IT WAS AT A house party in Mumbai, late in the night, when a group of guests gathered around the host Tarun Durga as he reached for a spot behind a table. Most would have assumed Durga was reaching out for his latest party trick, but what he showed instead led to little gasps of wonder.
“What is this?” an astonished guest asked, a query she might as well have asked for everyone present.
The items seemed completely in variance to the genteel living room of a suburban house in Mumbai, and more appropriate to the sandy pits of a North Indian akhara. Durga had pulled up four different types of the ancient Indian club known as mudgar. One of them, made of wood, weighed around 4.5kg; another was lighter and made of steel; and the last two were part of a pair, meant to be used together in both hands, each weighing around 3.5kg.
As the night wore on, much to the glee of the guests, Durga gave a slight demonstration and swung the items in his living room.

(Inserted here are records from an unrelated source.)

-- ==== Sys2Proof/Machine/State.lean ====
section
/-! DEFINITION. The state of the part, block by block, and its value after power-on reset.

Each record names the rule of spec/ that gives it.
Fields that are the model's own, and not the spec's, say so.
-/
namespace Sys2Proof.Machine

/-! ## Status codes and results (section 6.5) -/

/-- The status codes, in the order of their numbers in a result slot (section 10.8). -/
inductive Status where
  | ok | clamped | busy | noPermission | badKind | badZone | badArgument | notAvailable
  | tunerInUse | locked | chainShort | chainLong | aborted | noneFound
  deriving DecidableEq, Repr

/-! ## Zone Controller (R1) -/

inductive Power where
  | on | standby
  deriving DecidableEq, Repr

inductive ZoneState where
  | standby | switching | acquiring | playing
  deriving DecidableEq, Repr

inductive WaitReason where
  | lock | lost | format | tuner | converter | decoder
  deriving DecidableEq, Repr

/-- MAIN's listening modes (R57). -/
inductive ListenMode where
  | direct | stereo | multi | upmix
  deriving DecidableEq, Repr

/-- A loaded sleep timer (R21, R22). -/
structure Sleep where
  minutes : Nat
  prescaler : Nat
  deriving DecidableEq, Repr

/-- A zone record (R1), less the two fields of MAIN alone, which stand in `ZoneTable`. -/
structure ZoneRec where
  power : Power
  state : ZoneState
  source : Src
  pending : Option Src
  standbyFlag : Bool
  switchOrigin : Option Origin
  wait : Option WaitReason
  volume : Int
  mute : Bool
  ceiling : Int
  ramp : Nat
  snapOnMute : Bool
  sleep : Option Sleep
  follow : Bool
  minLevel : Int
  saved : Option Src
  engine : Option EngineId
  pair : Option PairId
  ring : List Src
  lastOrigin : Origin
  deriving DecidableEq, Repr

/-- What ZC holds: the zone table, MAIN's listening mode and dialogue lift D, and the converter wait list.
`floorReport` is the latest floor report of LVU (R78): the zones whose drain ZC has still to end. -/
structure ZoneTable where
  zones : Tab 3 ZoneRec
  mode : ListenMode
  lift : Int
  convWait : List ZoneId
  floorReport : ZoneSet
  deriving DecidableEq, Repr

/-! ## Source Interface Unit (R28) -/

inductive LockState where
  | absent | seeking | locked | backoff | lost
  deriving DecidableEq, Repr

inductive Format where
  | none | pcm2 | pcmm | codedA | codedB
  deriving DecidableEq, Repr

/-- A frame run (R28, R40): its count, and its kind and rate while the count is not 0. -/
structure FrameRun where
  count : Nat
  stream : Option (CodedKind × Rate)
  deriving DecidableEq, Repr

/-- A source record (R28), with the timers of its sequencer and of its classification (R33 to R38).
`seqTimer`: what is left of the attempt window or of the backoff wait.
`syncTimer`, `laneTimer`: what is left of the 64 ms of each, absent while it does not run.
`quiet`, `armed`: the activity detector's time without a transition, and whether it is armed (R35).
`silenced`: silence stands in place of PCM samples while a frame run is being built (R41). -/
structure SourceRec where
  lock : LockState
  attempts : Nat
  format : Format
  channels : Option Nat
  rate : Option Rate
  ifRate : Option Rate
  shortFrames : Nat
  run : FrameRun
  trim : Int
  listeners : ZoneSet
  engine : Option EngineId
  pair : Option PairId
  seqTimer : Option Nat
  syncTimer : Option Nat
  laneTimer : Option Nat
  quiet : Nat
  armed : Bool
  silenced : Bool
  deriving DecidableEq, Repr

/-- What SIU holds: the source table, and which MCI data lanes show transitions (R38). -/
structure SourceTable where
  sources : Tab 11 SourceRec
  lanes : Tab 4 Bool
  deriving DecidableEq, Repr

/-! ## Decode Engines (R48) -/

inductive EngineState where
  | free | loading | running
  deriving DecidableEq, Repr

inductive EngineMode where
  | decode | upmix
  deriving DecidableEq, Repr

/-- The formats an engine can be loaded for (R48). -/
inductive EngineFormat where
  | codedA | codedB | pcm2
  deriving DecidableEq, Repr

/-- A good frame, kept to be repeated (R55). -/
structure GoodFrame where
  kind : CodedKind
  content : Nat
  roles : RoleSet
  deriving DecidableEq, Repr

/-- A stretch of samples an engine has still to deliver: a decoded frame, or silence for a role set (R54, R55). -/
structure Segment where
  frame : Option (CodedKind × Nat)
  roles : RoleSet
  pos : Nat
  len : Nat
  deriving DecidableEq, Repr

/-- An engine record (R48).
`delivery` is the model's own: the samples formed and not yet delivered, oldest first. -/
structure EngineRec where
  state : EngineState
  bound : Option Src
  mode : EngineMode
  loaded : Option (EngineFormat × Rate)
  consumers : ZoneSet
  roles : RoleSet
  frameErrors : Nat
  errorRun : Nat
  lastGood : Option GoodFrame
  loadTime : Option Nat
  delivery : List Segment
  deriving DecidableEq, Repr

structure EngineTable where
  engines : Tab 2 EngineRec
  wait : List ZoneId
  deriving DecidableEq, Repr

/-! ## Channel Mapper (R61 to R67) -/

inductive GroupSize where
  | large | small
  deriving DecidableEq, Repr

/-- The five downmix coefficients (R65), in the order of their codes. -/
inductive Coef where
  | db0 | db3 | db45 | db6 | off
  deriving DecidableEq, Repr

/-- The main layout (R61). -/
structure Layout where
  fl : Bool
  fr : Bool
  c : Bool
  sl : Bool
  sr : Bool
  sbl : Bool
  sbr : Bool
  hl : Bool
  hr : Bool
  sw : Bool
  deriving DecidableEq, Repr

/-- One second-order filter section's past samples (R62). -/
structure Section where
  x1 : Int
  x2 : Int
  y1 : Int
  y2 : Int
  deriving DecidableEq, Repr

/-- The four sections of one main role: two in cascade for each filter (R62). -/
structure RoleFilter where
  high1 : Section
  high2 : Section
  low1 : Section
  low2 : Section
  deriving DecidableEq, Repr

/-- The settings of CMAP (R67) and the section states of bass management, in the order FL, FR, C, SL, SR, SBL, SBR, HL, HR. -/
structure Mapper where
  layout : Layout
  front : GroupSize
  centre : GroupSize
  surround : GroupSize
  back : GroupSize
  height : GroupSize
  crossover : Nat
  sub : Bool
  cCoef : Coef
  sCoef : Coef
  bCoef : Coef
  hCoef : Coef
  pad : Bool
  filters : Tab 9 RoleFilter
  deriving DecidableEq, Repr

/-! ## Level Unit (R69) -/

/-- A level record (R69), less the line trim, which stands in `LevelTable`. -/
structure LevelRec where
  target : Int
  level : Int
  gain : Nat
  clips : Nat
  clipFlag : Bool
  deriving DecidableEq, Repr

/-- The level records, the line trims, the ramp timer and the output samples.
`samples` holds the sample each output's PWM modulator or DAC was last given (R79); it is a pin, not a field of R69. -/
structure LevelTable where
  levels : Tab 17 LevelRec
  lineTrims : Tab 6 Int
  rampTimer : Nat
  samples : Tab 17 Int
  deriving DecidableEq, Repr

/-! ## Amplifier Channel Controller (R88, R89) -/

inductive ChanState where
  | idle | enabling | active | draining | fault | latched | testing
  deriving DecidableEq, Repr

inductive FaultCause where
  | overcurrent | thermal | rail
  deriving DecidableEq, Repr

inductive Verdict where
  | short | loaded | open
  deriving DecidableEq, Repr

/-- The (zone, role) a channel carries (R87). -/
structure Assign where
  zone : ZoneId
  role : SpkRole
  deriving DecidableEq, Repr

/-- A channel record (R88). -/
structure ChanRec where
  assign : Option Assign
  state : ChanState
  cause : Option FaultCause
  retries : Nat
  retryWait : Option Nat
  freeRun : Nat
  trim : Int
  changing : Bool
  lastCheck : Option (Nat × Verdict)
  deriving DecidableEq, Repr

inductive PkgPower where
  | off | enabling | on | retryWait | latched
  deriving DecidableEq, Repr

/-- The hold set of a package (R89). -/
structure HoldSet where
  thermal : Bool
  rail : Bool
  deriving DecidableEq, Repr

/-- A package power record (R89). -/
structure PkgRec where
  power : PkgPower
  misses : Nat
  timer : Option Nat
  holds : HoldSet
  deriving DecidableEq, Repr

/-- The slot a long request completes in (R187): where it stands, the link's reset generation at its take, and what its result echoes. -/
structure Ticket where
  link : Link
  slot : Fin 8
  slots : Nat
  gen : Fin 256
  kind : Byte
  tag : Byte
  target : Byte
  notify : Bool
  deriving DecidableEq, Repr

/-- The reassignment in flight (section 5.6): the resulting assignment and the slot to complete. -/
structure Reassign where
  result : Tab 11 (Option Assign)
  ticket : Ticket
  deriving DecidableEq, Repr

/-- The line check in flight (section 5.7): the channel, the 10-bit counter as it started once the test step is applied, and the slot to complete. -/
structure LineCheck where
  channel : ChanId
  counter : Option Nat
  ticket : Ticket
  deriving DecidableEq, Repr

/-- What ACC holds.
`ready` is the level of the READY inputs, as the pins last showed it.
`floorReport` marks the channels of LVU's latest floor report (R78) that ACC has not yet acted on. -/
structure AmpTable where
  channels : Tab 11 ChanRec
  packages : Tab 4 PkgRec
  ready : Tab 4 Bool
  reassign : Option Reassign
  check : Option LineCheck
  floorReport : Tab 11 Bool
  deriving DecidableEq, Repr

/-! ## Thermal and Load Monitor (R112 to R126) -/

/-- A measurement record (R112).
`due` is a reading formed and not yet taken: the average of a full set of samples, which READING_UPDATE makes the reading. -/
structure Meas where
  sum : Nat
  count : Nat
  reading : Nat
  valid : Bool
  due : Option Nat
  deriving DecidableEq, Repr

inductive Heat where
  | normal | warm | hot
  deriving DecidableEq, Repr

/-- A package thermal record (R117). -/
structure Thermal where
  heat : Heat
  derate : Int
  timer : Nat
  deriving DecidableEq, Repr

/-- A zone's clip guard record (R123). -/
structure ClipGuard where
  guard : Int
  limit : Nat
  quiet : Nat
  pos : Nat
  deriving DecidableEq, Repr

structure Monitor where
  meas : Tab 6 Meas
  limits : Limits
  lock : Bool
  thermal : Tab 4 Thermal
  hsWarm : Bool
  hsTrip : Bool
  railLow : Bool
  railHigh : Bool
  guards : Tab 3 ClipGuard
  flags : FlagSet
  samplingTimer : Nat
  deriving DecidableEq, Repr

Durga, who works with a climate sustainability firm in Mumbai, is part of a growing community of individuals whose interest in the ancient Indian exercise of swinging mudgars is leading to a resurgence in this traditional equipment. The mudgar, traditionally developed for warriors and later as a form of exercise, may have all but disappeared in modern times, but it is now being embraced by a cross-section of fitness enthusiasts across the country and beyond. There are now fitness influencers promoting it online, individuals like Durga who work out with it on his terrace and nearby parks, and, increasingly, people lugging this ancient tool to gyms, parks and yoga studios, and sometimes, just in front of a computer to do a Zoom workout around it.
Durga took to the instrument about nine months ago, when a friend who works out with mudgars gifted one to him. Although he had tried different workouts in the past, many resulted in injuries, especially to his shoulders. No such injuries have however occurred since he began using the mudgar. He also finds himself stronger and more agile and has lost over 10kg. “The last time I felt this fit and strong was probably 20 years ago when I was in my early 20s,” he says.
He now logs in once a week from the terrace of his house for an online mudgar session with a friend, where his only worry, he jokes, is he doesn’t shatter one of his wife’s flowerpots. And twice every week, he heads out to a nearby park, where he swings the mudgars fearlessly.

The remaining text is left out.